## ABOUT THIS EXERCISE
Two lines mark the range in the entries below: the one holding "(s.control.silence.isSome = true" and the one holding "def AllOrdersKept (s". Set down those two and all lines between them, exactly.

Stored data entries
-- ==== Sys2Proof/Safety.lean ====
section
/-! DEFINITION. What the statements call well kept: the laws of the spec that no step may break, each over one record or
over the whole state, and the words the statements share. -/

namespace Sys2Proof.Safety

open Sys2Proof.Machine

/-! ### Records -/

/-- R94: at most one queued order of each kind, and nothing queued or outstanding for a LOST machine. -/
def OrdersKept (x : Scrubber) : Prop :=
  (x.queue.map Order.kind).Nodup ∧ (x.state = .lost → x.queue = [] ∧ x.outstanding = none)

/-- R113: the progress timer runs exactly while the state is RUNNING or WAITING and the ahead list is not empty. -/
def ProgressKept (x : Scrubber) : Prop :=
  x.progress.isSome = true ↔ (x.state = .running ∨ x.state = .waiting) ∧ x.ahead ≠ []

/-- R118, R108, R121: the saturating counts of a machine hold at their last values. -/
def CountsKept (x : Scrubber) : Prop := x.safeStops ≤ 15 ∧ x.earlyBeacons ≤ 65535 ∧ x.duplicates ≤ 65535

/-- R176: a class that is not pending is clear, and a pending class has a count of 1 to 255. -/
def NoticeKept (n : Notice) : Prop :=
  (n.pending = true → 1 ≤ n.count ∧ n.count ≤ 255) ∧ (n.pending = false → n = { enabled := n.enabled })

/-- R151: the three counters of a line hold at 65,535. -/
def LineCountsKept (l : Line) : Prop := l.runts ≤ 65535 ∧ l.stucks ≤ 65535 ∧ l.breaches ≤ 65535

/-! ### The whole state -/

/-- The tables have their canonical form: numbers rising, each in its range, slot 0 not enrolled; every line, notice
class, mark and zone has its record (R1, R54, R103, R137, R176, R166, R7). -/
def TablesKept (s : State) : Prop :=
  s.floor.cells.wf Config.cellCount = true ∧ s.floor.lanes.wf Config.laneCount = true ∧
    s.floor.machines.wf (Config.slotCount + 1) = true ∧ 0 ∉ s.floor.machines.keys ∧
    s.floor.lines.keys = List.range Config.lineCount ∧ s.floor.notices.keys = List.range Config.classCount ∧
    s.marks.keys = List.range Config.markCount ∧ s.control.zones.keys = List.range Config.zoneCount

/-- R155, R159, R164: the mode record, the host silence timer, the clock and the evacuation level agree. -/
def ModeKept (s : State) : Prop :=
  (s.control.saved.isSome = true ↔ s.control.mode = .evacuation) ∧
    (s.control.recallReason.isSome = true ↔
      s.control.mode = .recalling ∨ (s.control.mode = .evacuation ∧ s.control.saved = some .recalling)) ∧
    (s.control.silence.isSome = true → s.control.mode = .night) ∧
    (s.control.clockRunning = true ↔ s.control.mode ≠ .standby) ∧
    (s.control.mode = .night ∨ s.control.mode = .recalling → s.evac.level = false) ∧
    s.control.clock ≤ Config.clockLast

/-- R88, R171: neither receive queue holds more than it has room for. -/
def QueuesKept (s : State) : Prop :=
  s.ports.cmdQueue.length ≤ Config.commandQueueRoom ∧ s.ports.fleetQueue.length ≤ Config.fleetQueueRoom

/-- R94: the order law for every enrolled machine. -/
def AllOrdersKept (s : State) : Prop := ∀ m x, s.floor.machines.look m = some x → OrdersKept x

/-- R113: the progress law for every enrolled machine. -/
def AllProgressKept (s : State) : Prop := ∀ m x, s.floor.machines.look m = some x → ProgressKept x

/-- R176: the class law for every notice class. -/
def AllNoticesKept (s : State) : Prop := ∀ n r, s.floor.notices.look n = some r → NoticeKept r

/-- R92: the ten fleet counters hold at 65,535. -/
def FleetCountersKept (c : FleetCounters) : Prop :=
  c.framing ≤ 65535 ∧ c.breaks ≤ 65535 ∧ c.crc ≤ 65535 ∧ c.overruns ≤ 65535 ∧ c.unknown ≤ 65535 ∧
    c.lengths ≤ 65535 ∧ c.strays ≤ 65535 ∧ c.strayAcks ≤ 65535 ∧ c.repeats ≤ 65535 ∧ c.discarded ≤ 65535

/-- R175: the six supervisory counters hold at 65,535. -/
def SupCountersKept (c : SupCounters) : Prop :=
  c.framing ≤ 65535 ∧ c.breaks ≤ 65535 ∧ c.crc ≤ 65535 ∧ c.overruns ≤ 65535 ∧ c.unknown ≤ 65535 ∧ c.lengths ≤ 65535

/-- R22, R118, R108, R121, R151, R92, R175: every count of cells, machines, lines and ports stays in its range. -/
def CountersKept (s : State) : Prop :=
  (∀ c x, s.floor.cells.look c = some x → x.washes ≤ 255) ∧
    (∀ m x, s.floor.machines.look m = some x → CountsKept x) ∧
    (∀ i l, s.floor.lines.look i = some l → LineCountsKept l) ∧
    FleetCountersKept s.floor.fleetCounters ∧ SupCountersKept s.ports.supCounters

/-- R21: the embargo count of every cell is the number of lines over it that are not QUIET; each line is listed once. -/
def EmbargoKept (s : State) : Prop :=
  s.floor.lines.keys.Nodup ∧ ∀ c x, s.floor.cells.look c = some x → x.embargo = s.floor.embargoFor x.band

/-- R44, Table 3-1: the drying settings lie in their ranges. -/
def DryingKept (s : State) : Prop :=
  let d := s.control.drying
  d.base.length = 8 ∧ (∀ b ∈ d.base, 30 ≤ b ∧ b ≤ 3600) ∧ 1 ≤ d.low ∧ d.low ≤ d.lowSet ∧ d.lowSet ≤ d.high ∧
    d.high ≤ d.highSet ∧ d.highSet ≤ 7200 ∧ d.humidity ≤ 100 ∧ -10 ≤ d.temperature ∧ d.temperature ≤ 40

## YOUR RESPONSE
    (s.control.silence.isSome = true → s.control.mode = .night) ∧
    (s.control.clockRunning = true ↔ s.control.mode ≠ .standby) ∧
    (s.control.mode = .night ∨ s.control.mode = .recalling → s.evac.level = false) ∧
    s.control.clock ≤ Config.clockLast

/-- R88, R171: neither receive queue holds more than it has room for. -/
def QueuesKept (s : State) : Prop :=
  s.ports.cmdQueue.length ≤ Config.commandQueueRoom ∧ s.ports.fleetQueue.length ≤ Config.fleetQueueRoom

/-- R94: the order law for every enrolled machine. -/
def AllOrdersKept (s : State) : Prop := ∀ m x, s.floor.machines.look m = some x → OrdersKept x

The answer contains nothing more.